Remote Nepal Holds Clues to Birth of Himalayas

June 30, 2006 — After a rare and arduous journey into a hostile region of western Nepal, geologists have found clues that could upset a popular theory about how the world's largest mountains came to be.

Traveling mostly by foot, geologist Delores Robinson and a handful of colleagues traversed and mapped the rocks in a remote and politically tumultuous region about 125 miles wide and 200 miles long.

Their geological survey among the high mountains and steep valleys has uncovered unexpected details about the Himalayas.

Robinson, who works at the University of Alabama, and her colleagues report their discoveries in the July-August issue of the Geological Society of America Bulletin.

"Some people think the Greater Himalaya rocks were squeezed out like a liquid oozing," said Robinson, describing what's known as the "channel flow" theory.

According to the theory, the ancient seafloor rocks involved in the earliest collision between India and Eurasia began to form the Himalaya chain 55 million years ago.

The collision, which continues today, seemingly first pushed the rocks northward, under Tibet. Heat and pressure then softened the rocks, squishing them between more rigid layers like jelly between crackers.

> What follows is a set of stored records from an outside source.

-- ==== Sys2Proof/Laws/State.lean ====
section
/-! SUPPORT. What an update of the state leaves alone: one lemma for each field and each primitive update. -/

namespace Sys2Proof.Machine

set_option Elab.async false

open Sys2Proof

/-! ### `State.post` -/

@[simp] theorem State.post_config (s : State) (k : NoticeKind) (o : NoticeObject) (d : Word16) :
    (s.post k o d).config = s.config := rfl
@[simp] theorem State.post_startCause (s : State) (k : NoticeKind) (o : NoticeObject) (d : Word16) :
    (s.post k o d).startCause = s.startCause := rfl
@[simp] theorem State.post_firstReset (s : State) (k : NoticeKind) (o : NoticeObject) (d : Word16) :
    (s.post k o d).firstReset = s.firstReset := rfl
@[simp] theorem State.post_supplyHold (s : State) (k : NoticeKind) (o : NoticeObject) (d : Word16) :
    (s.post k o d).supplyHold = s.supplyHold := rfl
@[simp] theorem State.post_pinHold (s : State) (k : NoticeKind) (o : NoticeObject) (d : Word16) :
    (s.post k o d).pinHold = s.pinHold := rfl
@[simp] theorem State.post_scsLow (s : State) (k : NoticeKind) (o : NoticeObject) (d : Word16) :
    (s.post k o d).scsLow = s.scsLow := rfl
@[simp] theorem State.post_txn (s : State) (k : NoticeKind) (o : NoticeObject) (d : Word16) :
    (s.post k o d).txn = s.txn := rfl
@[simp] theorem State.post_spi (s : State) (k : NoticeKind) (o : NoticeObject) (d : Word16) :
    (s.post k o d).spi = s.spi := rfl
@[simp] theorem State.post_freeSlots (s : State) (k : NoticeKind) (o : NoticeObject) (d : Word16) :
    (s.post k o d).freeSlots = s.freeSlots := rfl
@[simp] theorem State.post_streams (s : State) (k : NoticeKind) (o : NoticeObject) (d : Word16) :
    (s.post k o d).streams = s.streams := rfl
@[simp] theorem State.post_frameOffset (s : State) (k : NoticeKind) (o : NoticeObject) (d : Word16) :
    (s.post k o d).frameOffset = s.frameOffset := rfl
@[simp] theorem State.post_frameInProgress (s : State) (k : NoticeKind) (o : NoticeObject) (d : Word16) :
    (s.post k o d).frameInProgress = s.frameInProgress := rfl
@[simp] theorem State.post_frameBits (s : State) (k : NoticeKind) (o : NoticeObject) (d : Word16) :
    (s.post k o d).frameBits = s.frameBits := rfl
@[simp] theorem State.post_fsyncHigh (s : State) (k : NoticeKind) (o : NoticeObject) (d : Word16) :
    (s.post k o d).fsyncHigh = s.fsyncHigh := rfl
@[simp] theorem State.post_subs (s : State) (k : NoticeKind) (o : NoticeObject) (d : Word16) :
    (s.post k o d).subs = s.subs := rfl
@[simp] theorem State.post_markNo (s : State) (k : NoticeKind) (o : NoticeObject) (d : Word16) :
    (s.post k o d).markNo = s.markNo := rfl
@[simp] theorem State.post_markPending (s : State) (k : NoticeKind) (o : NoticeObject) (d : Word16) :
    (s.post k o d).markPending = s.markPending := rfl
@[simp] theorem State.post_lastMark (s : State) (k : NoticeKind) (o : NoticeObject) (d : Word16) :
    (s.post k o d).lastMark = s.lastMark := rfl
@[simp] theorem State.post_intervalTimer (s : State) (k : NoticeKind) (o : NoticeObject) (d : Word16) :
    (s.post k o d).intervalTimer = s.intervalTimer := rfl
@[simp] theorem State.post_roster (s : State) (k : NoticeKind) (o : NoticeObject) (d : Word16) :
    (s.post k o d).roster = s.roster := rfl
@[simp] theorem State.post_presenceTimer (s : State) (k : NoticeKind) (o : NoticeObject) (d : Word16) :
    (s.post k o d).presenceTimer = s.presenceTimer := rfl
@[simp] theorem State.post_offers (s : State) (k : NoticeKind) (o : NoticeObject) (d : Word16) :
    (s.post k o d).offers = s.offers := rfl
@[simp] theorem State.post_line (s : State) (k : NoticeKind) (o : NoticeObject) (d : Word16) :
    (s.post k o d).line = s.line := rfl
@[simp] theorem State.post_streak (s : State) (k : NoticeKind) (o : NoticeObject) (d : Word16) :
    (s.post k o d).streak = s.streak := rfl
@[simp] theorem State.post_listenTimer (s : State) (k : NoticeKind) (o : NoticeObject) (d : Word16) :
    (s.post k o d).listenTimer = s.listenTimer := rfl
@[simp] theorem State.post_lineIdle (s : State) (k : NoticeKind) (o : NoticeObject) (d : Word16) :
    (s.post k o d).lineIdle = s.lineIdle := rfl
@[simp] theorem State.post_assembling (s : State) (k : NoticeKind) (o : NoticeObject) (d : Word16) :
    (s.post k o d).assembling = s.assembling := rfl
@[simp] theorem State.post_bits (s : State) (k : NoticeKind) (o : NoticeObject) (d : Word16) :
    (s.post k o d).bits = s.bits := rfl
@[simp] theorem State.post_freeDraws (s : State) (k : NoticeKind) (o : NoticeObject) (d : Word16) :
    (s.post k o d).freeDraws = s.freeDraws := rfl
@[simp] theorem State.post_pending (s : State) (k : NoticeKind) (o : NoticeObject) (d : Word16) :
    (s.post k o d).pending = s.pending := rfl
@[simp] theorem State.post_wires (s : State) (k : NoticeKind) (o : NoticeObject) (d : Word16) :
    (s.post k o d).wires = s.wires := rfl

/-! ### `State.setStream` -/

@[simp] theorem State.setStream_config (s : State) (n : StreamNo) (r : StreamRec) :
    (s.setStream n r).config = s.config := rfl
@[simp] theorem State.setStream_startCause (s : State) (n : StreamNo) (r : StreamRec) :
    (s.setStream n r).startCause = s.startCause := rfl
@[simp] theorem State.setStream_firstReset (s : State) (n : StreamNo) (r : StreamRec) :
    (s.setStream n r).firstReset = s.firstReset := rfl
@[simp] theorem State.setStream_supplyHold (s : State) (n : StreamNo) (r : StreamRec) :
    (s.setStream n r).supplyHold = s.supplyHold := rfl
@[simp] theorem State.setStream_pinHold (s : State) (n : StreamNo) (r : StreamRec) :
    (s.setStream n r).pinHold = s.pinHold := rfl
@[simp] theorem State.setStream_scsLow (s : State) (n : StreamNo) (r : StreamRec) :
    (s.setStream n r).scsLow = s.scsLow := rfl
@[simp] theorem State.setStream_txn (s : State) (n : StreamNo) (r : StreamRec) : (s.setStream n r).txn = s.txn := rfl
@[simp] theorem State.setStream_spi (s : State) (n : StreamNo) (r : StreamRec) : (s.setStream n r).spi = s.spi := rfl
@[simp] theorem State.setStream_notices (s : State) (n : StreamNo) (r : StreamRec) :
    (s.setStream n r).notices = s.notices := rfl
@[simp] theorem State.setStream_freeSlots (s : State) (n : StreamNo) (r : StreamRec) :
    (s.setStream n r).freeSlots = s.freeSlots := rfl
@[simp] theorem State.setStream_frameOffset (s : State) (n : StreamNo) (r : StreamRec) :
    (s.setStream n r).frameOffset = s.frameOffset := rfl
@[simp] theorem State.setStream_frameInProgress (s : State) (n : StreamNo) (r : StreamRec) :
    (s.setStream n r).frameInProgress = s.frameInProgress := rfl
@[simp] theorem State.setStream_frameBits (s : State) (n : StreamNo) (r : StreamRec) :
    (s.setStream n r).frameBits = s.frameBits := rfl
@[simp] theorem State.setStream_fsyncHigh (s : State) (n : StreamNo) (r : StreamRec) :
    (s.setStream n r).fsyncHigh = s.fsyncHigh := rfl
@[simp] theorem State.setStream_subs (s : State) (n : StreamNo) (r : StreamRec) : (s.setStream n r).subs = s.subs := rfl
@[simp] theorem State.setStream_markNo (s : State) (n : StreamNo) (r : StreamRec) :
    (s.setStream n r).markNo = s.markNo := rfl
@[simp] theorem State.setStream_markPending (s : State) (n : StreamNo) (r : StreamRec) :
    (s.setStream n r).markPending = s.markPending := rfl
@[simp] theorem State.setStream_lastMark (s : State) (n : StreamNo) (r : StreamRec) :
    (s.setStream n r).lastMark = s.lastMark := rfl
@[simp] theorem State.setStream_intervalTimer (s : State) (n : StreamNo) (r : StreamRec) :
    (s.setStream n r).intervalTimer = s.intervalTimer := rfl
@[simp] theorem State.setStream_roster (s : State) (n : StreamNo) (r : StreamRec) :
    (s.setStream n r).roster = s.roster := rfl
@[simp] theorem State.setStream_presenceTimer (s : State) (n : StreamNo) (r : StreamRec) :
    (s.setStream n r).presenceTimer = s.presenceTimer := rfl
@[simp] theorem State.setStream_offers (s : State) (n : StreamNo) (r : StreamRec) :
    (s.setStream n r).offers = s.offers := rfl
@[simp] theorem State.setStream_line (s : State) (n : StreamNo) (r : StreamRec) : (s.setStream n r).line = s.line := rfl
@[simp] theorem State.setStream_streak (s : State) (n : StreamNo) (r : StreamRec) :
    (s.setStream n r).streak = s.streak := rfl
@[simp] theorem State.setStream_listenTimer (s : State) (n : StreamNo) (r : StreamRec) :
    (s.setStream n r).listenTimer = s.listenTimer := rfl
@[simp] theorem State.setStream_lineIdle (s : State) (n : StreamNo) (r : StreamRec) :
    (s.setStream n r).lineIdle = s.lineIdle := rfl
@[simp] theorem State.setStream_assembling (s : State) (n : StreamNo) (r : StreamRec) :
    (s.setStream n r).assembling = s.assembling := rfl
@[simp] theorem State.setStream_bits (s : State) (n : StreamNo) (r : StreamRec) : (s.setStream n r).bits = s.bits := rfl
@[simp] theorem State.setStream_freeDraws (s : State) (n : StreamNo) (r : StreamRec) :
    (s.setStream n r).freeDraws = s.freeDraws := rfl
@[simp] theorem State.setStream_pending (s : State) (n : StreamNo) (r : StreamRec) :
    (s.setStream n r).pending = s.pending := rfl
@[simp] theorem State.setStream_wires (s : State) (n : StreamNo) (r : StreamRec) :
    (s.setStream n r).wires = s.wires := rfl

/-! ### `State.setPub` -/

@[simp] theorem State.setPub_config (s : State) (n : StreamNo) (p : Option Pub) :
    (s.setPub n p).config = s.config := rfl
@[simp] theorem State.setPub_startCause (s : State) (n : StreamNo) (p : Option Pub) :
    (s.setPub n p).startCause = s.startCause := rfl
@[simp] theorem State.setPub_firstReset (s : State) (n : StreamNo) (p : Option Pub) :
    (s.setPub n p).firstReset = s.firstReset := rfl
@[simp] theorem State.setPub_supplyHold (s : State) (n : StreamNo) (p : Option Pub) :
    (s.setPub n p).supplyHold = s.supplyHold := rfl
@[simp] theorem State.setPub_pinHold (s : State) (n : StreamNo) (p : Option Pub) :
    (s.setPub n p).pinHold = s.pinHold := rfl
@[simp] theorem State.setPub_scsLow (s : State) (n : StreamNo) (p : Option Pub) :
    (s.setPub n p).scsLow = s.scsLow := rfl
@[simp] theorem State.setPub_txn (s : State) (n : StreamNo) (p : Option Pub) : (s.setPub n p).txn = s.txn := rfl
@[simp] theorem State.setPub_spi (s : State) (n : StreamNo) (p : Option Pub) : (s.setPub n p).spi = s.spi := rfl
@[simp] theorem State.setPub_notices (s : State) (n : StreamNo) (p : Option Pub) :
    (s.setPub n p).notices = s.notices := rfl
@[simp] theorem State.setPub_freeSlots (s : State) (n : StreamNo) (p : Option Pub) :
    (s.setPub n p).freeSlots = s.freeSlots := rfl
@[simp] theorem State.setPub_frameOffset (s : State) (n : StreamNo) (p : Option Pub) :
    (s.setPub n p).frameOffset = s.frameOffset := rfl
@[simp] theorem State.setPub_frameInProgress (s : State) (n : StreamNo) (p : Option Pub) :
    (s.setPub n p).frameInProgress = s.frameInProgress := rfl
@[simp] theorem State.setPub_frameBits (s : State) (n : StreamNo) (p : Option Pub) :
    (s.setPub n p).frameBits = s.frameBits := rfl
@[simp] theorem State.setPub_fsyncHigh (s : State) (n : StreamNo) (p : Option Pub) :
    (s.setPub n p).fsyncHigh = s.fsyncHigh := rfl
@[simp] theorem State.setPub_subs (s : State) (n : StreamNo) (p : Option Pub) : (s.setPub n p).subs = s.subs := rfl
@[simp] theorem State.setPub_markNo (s : State) (n : StreamNo) (p : Option Pub) :
    (s.setPub n p).markNo = s.markNo := rfl
@[simp] theorem State.setPub_markPending (s : State) (n : StreamNo) (p : Option Pub) :
    (s.setPub n p).markPending = s.markPending := rfl
@[simp] theorem State.setPub_lastMark (s : State) (n : StreamNo) (p : Option Pub) :
    (s.setPub n p).lastMark = s.lastMark := rfl
@[simp] theorem State.setPub_intervalTimer (s : State) (n : StreamNo) (p : Option Pub) :
    (s.setPub n p).intervalTimer = s.intervalTimer := rfl
@[simp] theorem State.setPub_roster (s : State) (n : StreamNo) (p : Option Pub) :
    (s.setPub n p).roster = s.roster := rfl
@[simp] theorem State.setPub_presenceTimer (s : State) (n : StreamNo) (p : Option Pub) :
    (s.setPub n p).presenceTimer = s.presenceTimer := rfl
@[simp] theorem State.setPub_offers (s : State) (n : StreamNo) (p : Option Pub) :
    (s.setPub n p).offers = s.offers := rfl
@[simp] theorem State.setPub_line (s : State) (n : StreamNo) (p : Option Pub) : (s.setPub n p).line = s.line := rfl
@[simp] theorem State.setPub_streak (s : State) (n : StreamNo) (p : Option Pub) :
    (s.setPub n p).streak = s.streak := rfl
@[simp] theorem State.setPub_listenTimer (s : State) (n : StreamNo) (p : Option Pub) :
    (s.setPub n p).listenTimer = s.listenTimer := rfl
@[simp] theorem State.setPub_lineIdle (s : State) (n : StreamNo) (p : Option Pub) :
    (s.setPub n p).lineIdle = s.lineIdle := rfl
@[simp] theorem State.setPub_assembling (s : State) (n : StreamNo) (p : Option Pub) :
    (s.setPub n p).assembling = s.assembling := rfl
@[simp] theorem State.setPub_bits (s : State) (n : StreamNo) (p : Option Pub) : (s.setPub n p).bits = s.bits := rfl
@[simp] theorem State.setPub_freeDraws (s : State) (n : StreamNo) (p : Option Pub) :
    (s.setPub n p).freeDraws = s.freeDraws := rfl
@[simp] theorem State.setPub_pending (s : State) (n : StreamNo) (p : Option Pub) :
    (s.setPub n p).pending = s.pending := rfl
@[simp] theorem State.setPub_wires (s : State) (n : StreamNo) (p : Option Pub) : (s.setPub n p).wires = s.wires := rfl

The deformed remains of these rocks today compose the highest Himalayan peaks, according to the general model.

But large gaps in that theory exist, Robinson said, because much research into the subject has been limited to central Nepal and northern India. So she and colleagues from the University of Arizona and the University of Houston laced their boots, learned Nepali and headed west.

"It was basically backpacking," Robinson said of the field expedition. "The area is so large that you really have to get out and walk."

The elevation of Robinson's study area ranged from 13,000 to 26,000 feet above sea level (4,000 to 8,000 meters), although she restricted her 15-mile-a-day treks to elevations under 16,000 feet.

Along the hikes the researchers collected samples of rocks for laboratory dating, and measured, mapped and photographed the region's unknown geological structure. They used satellite images to follow rock outcrops into areas they could not reach by foot.

"They are looking at an area where there are very few data, ever,"  said geochemist Matthew Kohn of the University of South Carolina. "What (Robinson) and her co-authors are figuring out is that the structural evolution doesn't support the models as they are right now."

It appears that the Greater Himalaya rocks were, indeed, first pushed deep under Eurasia at Tibet by the northward push of India, and were heated up there.

But the India collision zone apparently then shifted south and shoved rocks under the Greater Himalaya rocks, lifting them up. Monsoon rains eroded away the surface, allowing the rocks to buoy skyward.

"There is a big controversy in the Himalaya right now," said Robinson. Western Nepal could hold more answers, and despite the hard working conditions, she's itching to get back to gather more data. But civil unrest is now keeping her out.